# EXERCISE BRIEF:
Look through the data below and return each line where "that" appears.

# Dataset entries:
· · · · ·
/-! ## The count of the legal codes (R74) -/

/-- A transaction decodes exactly when its code does: the operand and the output length have no part in it (R82). -/
theorem decode_isOk (c : Command) : (decode c).isOk = (decodeCode c.cmd).isOk := by
  cases hcode : decodeCode c.cmd with
  | error r => exact congrArg Except.isOk (decode_of_decodeCode_error hcode c.arg c.outlen)
  | ok r =>
    obtain ⟨i, hi⟩ := exists_instrOf (decodeCode_eq_ok.mp hcode).1 c.arg c.outlen
    simp only [decode, hcode, hi]
    rfl

/-- A word of the opcode table is legal exactly when its first byte is a legal code. -/
theorem isSome_decodeTableWord (nbits w : Nat) :
    (decodeTableWord nbits w).isSome = (decodeCode (tableByte w 0)).isOk := by
  have hisOk : (decodeTableWord nbits w).isSome = (decode (tableCommand nbits w)).isOk := by
    unfold decodeTableWord
    cases decode (tableCommand nbits w) <;> rfl
  exact hisOk.trans (decode_isOk _)

/-- Settles O3: the legal codes are counted by the code alone; the others of the 256 are illegal. -/
theorem legalCodesAre26Of256 : Obligations.LegalCodesAre26Of256 := by
  unfold Obligations.LegalCodesAre26Of256
  have hlegal : ((List.range 256).filter fun n => (decodeTableWord 8 n).isSome).length = 26 := by
    simp only [isSome_decodeTableWord]
    decide +kernel
  have hall := List.length_eq_length_filter_add (l := List.range 256) fun n => (decodeTableWord 8 n).isSome
  rw [hlegal, List.length_range] at hall
  refine ⟨hlegal, ?_⟩
  simp only [Option.not_isSome] at hall
  omega

end Sys2Proof
end

section
/-! The operands of the commands (R77) and what a command does with them: a decoded command is the body of its operation
on its engine, the pure commands read their operand alone (R75), and what stands in the operand of COMPRESS, ROUND and
BLANK is what the algorithm computes with. -/

namespace Sys2Proof.Machine

/-! ## A decoded command (R84) -/

/-- The command of an operation and an engine runs the operation's body on the engine's context. -/
theorem exec_of_instrOf {op : Op} {e : Engine} {arg : Bytes} {n : Nat} {i : Instr} (h : instrOf op e arg n = .ok i)
    (s : State) : exec i s = s.settle (s.putCtx e) (engineBody op e arg n (s.ctxOf e)) := by
  obtain ⟨hop, rfl, rfl⟩ := instrOf_eq_ok.mp h
  obtain ⟨rfl, rfl⟩ := Prod.mk.inj hop.symm
  exact exec_eq_settle i s

/-- Only FINALIZE reads the output length (R79). -/
theorem engineBody_outlen {op : Op} (hop : op ≠ .finalize) (e : Engine) (arg : Bytes) (n m : Nat) (C : EngineCtx e) :
    engineBody op e arg n C = engineBody op e arg m C := by
  cases op with
  | finalize => exact absurd rfl hop
  | init | absorb | transform | blank | save | load =>
    cases e with
    | tiger | tiger2 | rg32 | rg64 => rfl

/-- Settles O55: the two commands run one and the same body. -/
theorem outlenIsReadOnlyByFinalize : Obligations.OutlenIsReadOnlyByFinalize := by
  unfold Obligations.OutlenIsReadOnlyByFinalize
  intro op e arg n m i j s hop hi hj
  rw [exec_of_instrOf hi, exec_of_instrOf hj, engineBody_outlen hop e arg n m]

/-! ## The pure commands (R75) -/

theorem requireLength_of_eq {α : Type} {n : Nat} {arg : Bytes} {b : Except Status α} (h : arg.length = n) :
    requireLength n arg b = b := if_pos h

theorem requireLength_of_ne {α : Type} {n : Nat} {arg : Bytes} {b : Except Status α} (h : arg.length ≠ n) :
    requireLength n arg b = .error .operandLength := if_neg h

/-- A pure command checks the length of its operand and answers a result that no state has a part in. -/
theorem exec_pure {i : Instr} (h : isPure i = true) :
    ∃ len res, ∀ s : State, exec i s = s.answer (requireLength len i.arg (.ok res)) := by
  cases i with
  | tigerCompress arg n | tiger2Compress arg n | rg32Round arg n | rg64Round arg n | rg32Blank arg n
  | rg64Blank arg n => exact ⟨_, _, fun _ => rfl⟩
  | _ => nomatch h

/-- The codes of the pure commands (R74, R75). -/
theorem encodeCode_mem_pureCodes_iff {op : Op} {e : Engine} (h : NamesCommand op e) :
    (op == .transform || op == .blank) = true ↔
      encodeCode op e ∈ ([0x0C, 0x0D, 0x0E, 0x0F, 0x12, 0x13] : List Byte) := by
  revert h
  cases op with
  | init | absorb | finalize | transform | blank | save | load =>
    cases e with
    | tiger | tiger2 | rg32 | rg64 => decide

/-- Settles O50: by `exec_pure` the operand's length alone decides between OK and OPERAND_LENGTH. -/
theorem pureCommandsDependOnTheOperandAlone : Obligations.PureCommandsDependOnTheOperandAlone := by
  unfold Obligations.PureCommandsDependOnTheOperandAlone
  refine ⟨fun i hpure => ?_, fun i => encodeCode_mem_pureCodes_iff (namesCommand_opEngine i), fun arg n m s => rfl⟩
  obtain ⟨len, res, hexec⟩ := exec_pure hpure
  by_cases hlen : i.arg.length = len
  · refine ⟨statusCode .ok, res, by decide, fun s => ?_⟩
    rw [hexec, requireLength_of_eq hlen]
    rfl
  · refine ⟨statusCode .operandLength, [], by decide, fun s => ?_⟩
    rw [hexec, requireLength_of_ne hlen]
    rfl

/-! ## The operand of COMPRESS (R77, R150) -/

/-- Word `i` of a word list that stands between the first `o` bytes and a rest. -/
theorem leLoad_append_bytesOf {n : Nat} (hn : 8 ∣ n) (s t : Bytes) (l : List (BitVec n)) (o i : Nat) (hs : s.length = o)
    (hi : i < l.length) : leLoad n (s ++ (bytesOf l ++ t)) (o + n / 8 * i) = l[i] := by
  rw [← hs, leLoad_append_right, leLoad_bytesOf hn l t i hi]

/-- The words of a block in their order (R140). -/
def blockWords (x : Block) : List W64 := [x.x0, x.x1, x.x2, x.x3, x.x4, x.x5, x.x6, x.x7]

theorem blockBytes_eq_bytesOf (x : Block) : blockBytes x = bytesOf (blockWords x) := by
  simp [blockBytes, blockWords, bytesOf]

/-- A block read back from its bytes. -/
theorem blockAt_blockBytes (s t : Bytes) (x : Block) (o : Nat) (hs : s.length = o) :
    blockAt (s ++ (blockBytes x ++ t)) o = x := by
  have hword (i : Nat) (hi : i < 8) : leLoad 64 (s ++ (blockBytes x ++ t)) (o + 8 * i) = (blockWords x)[i]'hi := by
    rw [blockBytes_eq_bytesOf]
    exact leLoad_append_bytesOf (by norm_num) s t (blockWords x) o i hs hi
  unfold blockAt
  congr 1
  exacts [hword 0 (by decide), hword 1 (by decide), hword 2 (by decide), hword 3 (by decide), hword 4 (by decide),
    hword 5 (by decide), hword 6 (by decide), hword 7 (by decide)]

@[simp] theorem length_blockBytes (x : Block) : (blockBytes x).length = 64 := by
  simp [blockBytes]

@[simp] theorem length_compressOperand (h : Chain) (x : Block) : (compressOperand h x).length = 88 := by
  simp [compressOperand]

theorem chainAt_compressOperand (h : Chain) (x : Block) : chainAt (compressOperand h x) 0 = h :=
  chainAt_chainBytes [] (blockBytes x) h 0 rfl

theorem blockAt_compressOperand (h : Chain) (x : Block) : blockAt (compressOperand h x) 24 = x := by
  have hblock := blockAt_blockBytes (chainBytes h) [] x 24 (length_chainBytes h)
  rwa [List.append_nil] at hblock

/-- COMPRESS of the operand that holds `h` and `x` is the compression of `h` and `x`. -/
theorem tigerCompressCmd_compressOperand (S : Sbox) (h : Chain) (x : Block) :
    tigerCompressCmd S (compressOperand h x) = .ok (chainBytes (tigerCompressWith S h x)) := by
  rw [tigerCompressCmd, requireLength_of_eq (length_compressOperand h x), chainAt_compressOperand,
    blockAt_compressOperand]

/-- Settles O21: both engines answer the one COMPRESS body. -/
theorem compressReturnsTigerCompress : Obligations.CompressReturnsTigerCompress := by
  unfold Obligations.CompressReturnsTigerCompress
  intro s h x arg n
  have hok := congrArg s.answer (tigerCompressCmd_compressOperand tigerSbox h x)
  have hfault (hlen : arg.length ≠ 88) : s.answer (tigerCompressCmd tigerSbox arg) = s.answer (.error .operandLength) :=
    congrArg s.answer (requireLength_of_ne hlen)
  exact ⟨hok, hok, fun hlen => ⟨hfault hlen, hfault hlen⟩⟩

/-! ## The operands of ROUND and BLANK (R77, R190, R192) -/

section
variable {W : Nat} (m : MillBelt W) (p : Vector (BitVec W) 3)

theorem length_roundOperand : (roundOperand m p).length = 61 * rgWordBytes W := by
  simp only [roundOperand, List.length_append, length_millBeltBytes, length_bytesOf, Vector.length_toList, rgWordBytes]
  omega

theorem millBeltAt_roundOperand (hW : 8 ∣ W) : millBeltAt W (roundOperand m p) 0 = m :=
  millBeltAt_millBeltBytes hW [] (bytesOf p.toList) m 0 rfl

theorem wordsAt_roundOperand (hW : 8 ∣ W) : wordsAt W 3 (roundOperand m p) (rgWordBytes W * 58) = p := by
  have hwords := wordsAt_bytesOf hW (millBeltBytes m) [] p (rgWordBytes W * 58)
    ((length_millBeltBytes m).trans (Nat.mul_comm _ _))
  rwa [List.append_nil] at hwords

/-- ROUND of the operand that holds mill, belt and input words is the absorption round of them (R185). -/
theorem rgRoundCmd_roundOperand (hW : 8 ∣ W) :
    rgRoundCmd W (roundOperand m p) = .ok (millBeltBytes (rgRound (inject m p))) := by
  rw [rgRoundCmd, requireLength_of_eq (length_roundOperand m p), millBeltAt_roundOperand m p hW,
    wordsAt_roundOperand m p hW, roundIn]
· · · · ·
# SOLUTION FOR THIS EXERCISE:
/-- A pure command checks the length of its operand and answers a result that no state has a part in. -/
/-- Word `i` of a word list that stands between the first `o` bytes and a rest. -/
/-- COMPRESS of the operand that holds `h` and `x` is the compression of `h` and `x`. -/
/-- ROUND of the operand that holds mill, belt and input words is the absorption round of them (R185). -/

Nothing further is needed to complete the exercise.